How the `token_count()` Function Estimates Token Usage and Detects Large Contexts in Open Notebook

The token_count() function in Open Notebook estimates token consumption by first attempting exact tokenization via tiktoken's "o200k_base" encoder, falling back to a word-count heuristic multiplied by 1.3 when unavailable, and automatically triggers large-context model selection when content exceeds 105,000 tokens.

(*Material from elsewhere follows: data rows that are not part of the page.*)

/-! ### Decoding, words written out from R62, R63, R66, R69 -/

theorem test_decode_nop : decodeTableWord 8 0b00000000 = some .nop := by decide
theorem test_decode_start : decodeTableWord 8 0b00000001 = some .start := by decide
theorem test_decode_tick : decodeTableWord 8 0b00000010 = some .tick := by decide
theorem test_decode_resync : decodeTableWord 8 0b00000011 = some .resync := by decide
theorem test_decode_op7 : decodeTableWord 8 0b00000111 = some (.illegal 0b00000#5 0b111#3) := by decide
theorem test_decode_rsv : decodeTableWord 8 0b00001000 = some (.illegal 0b00001#5 0b000#3) := by decide
theorem test_decode_codec : decodeBytes .codec [0b00111011#8] = .ok (.encode 59#8, []) := by decide
theorem test_decode_inv :
    decodeBytes .inv [0b01011001#8, 0b00000000#8] = .ok (.invert 0x59#8 0x00#8, []) := by decide
theorem test_encode_illegal : encode (.illegal 0b00001#5 0b010#3) = .cmd 0b00001010#8 := by decide

/-- An instruction placed by its table word runs at the very next step, as the first after reset (log 5, log 10). -/
theorem test_placed_start_runs :
    after (step (State.reset.withFetchWord 8 1)) (fun _ => true) = some true := by decide
theorem test_placed_tick_runs : after (step (State.reset.withFetchWord 8 2)) State.status = some 0x2A#8 := by decide

/-! ### NOP and reserved words (95 section 2.7) -/

theorem test_nop_busy_status :
    after (exec .nop (busyAt ⟨5, 6, 7⟩ [initPayload .a])) State.status = some 0x05#8 := by decide
theorem test_illegal_from_reset : after (exec (.illegal 0#5 4#3) State.reset) State.status = some 0x1A#8 := by decide
theorem test_illegal_busy :
    after (exec (.illegal 1#5 2#3) (busyAt ⟨5, 6, 7⟩ [initPayload .a])) State.status = some 0x1E#8 := by decide

/-! ### START (95 section 2.6) -/

theorem test_start_st1 :
    after (exec .start (offWith (goodStart ⟨14, 30, 58⟩))) (fun t => (t.clock, t.status, t.wq)) =
      some (some ⟨58, 30, 2⟩, 0x05#8,
        [⟨.a, 0xFF#8, 0xFF#8⟩, ⟨.b, 0xFF#8, 0xFF#8⟩, ⟨.a, 0x58#8, 0x30#8⟩, ⟨.b, 0x02#8, 0xFF#8⟩]) := by decide
theorem test_start_st4 :
    after (exec .start (offWith ⟨[], [.ok, .error], []⟩)) (fun t => (t.status, t.log, t.handleA)) =
      some (0x6A#8, [.open .a .ok, .open .b .error], .closed) := by decide

/-! ### TICK (95 section 2.4) -/

theorem test_tick_t3c :
    after (exec .tick (runAt ⟨59, 59, 11⟩)) (fun t => (t.clock, t.wq)) =
      some (some ⟨0, 0, 12⟩, [⟨.b, 0x12#8, 0xFF#8⟩, ⟨.a, 0x00#8, 0x00#8⟩]) := by decide
theorem test_tick_t4e :
    after (exec .tick (runAtNow ⟨59, 59, 12⟩ ⟨12, 34, 56⟩)) (fun t => (t.clock, t.wq)) =
      some (some ⟨56, 34, 12⟩, [⟨.a, 0x56#8, 0x34#8⟩, ⟨.b, 0x12#8, 0xFF#8⟩, ⟨.b, 0x12#8, 0xFF#8⟩,
        ⟨.a, 0x56#8, 0x34#8⟩]) := by decide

Open Notebook relies on precise token estimation to manage language model costs and prevent context window overflow. The token_count() function serves as the central utility for this measurement across the entire codebase, providing deterministic token counts that drive everything from model selection to text chunking strategies.

Implementation Details of token_count()

The core implementation resides in open_notebook/utils/token_utils.py. This utility provides a robust two-tier approach to token estimation.

Exact Tokenization with tiktoken

When available, the function imports tiktoken and instantiates the "o200k_base" encoding. This provides an exact token count for the input string, matching the tokenization behavior of modern OpenAI models. The deterministic output ensures consistent measurements across repeated calls.

Fallback Heuristic for Offline Environments

If tiktoken cannot be imported—due to missing dependencies or offline environments—the function degrades gracefully to a word-count estimate multiplied by 1.3. This heuristic statistically approximates English token density, providing reasonable estimates when exact tokenizers are unavailable.

Cost Estimation Integration

The same module exposes token_cost(), which converts the output of token_count() into estimated monetary costs. This allows the system to log and budget API expenses based on actual token consumption rather than rough character counts.

Large-Context Detection Logic

The primary production use of token_count() occurs in open_notebook/ai/provision.py. Here, the function drives intelligent model routing based on content size.

When provision_langchain_model() receives content for processing, it immediately invokes token_count(content) at line 19. If the returned value exceeds 105,000 tokens, the system logs a warning at line 26 and automatically selects the large-context model via model_manager.get_default_model("large_context"). This threshold prevents truncation errors by ensuring the system switches to models capable of handling extended prompts before processing begins.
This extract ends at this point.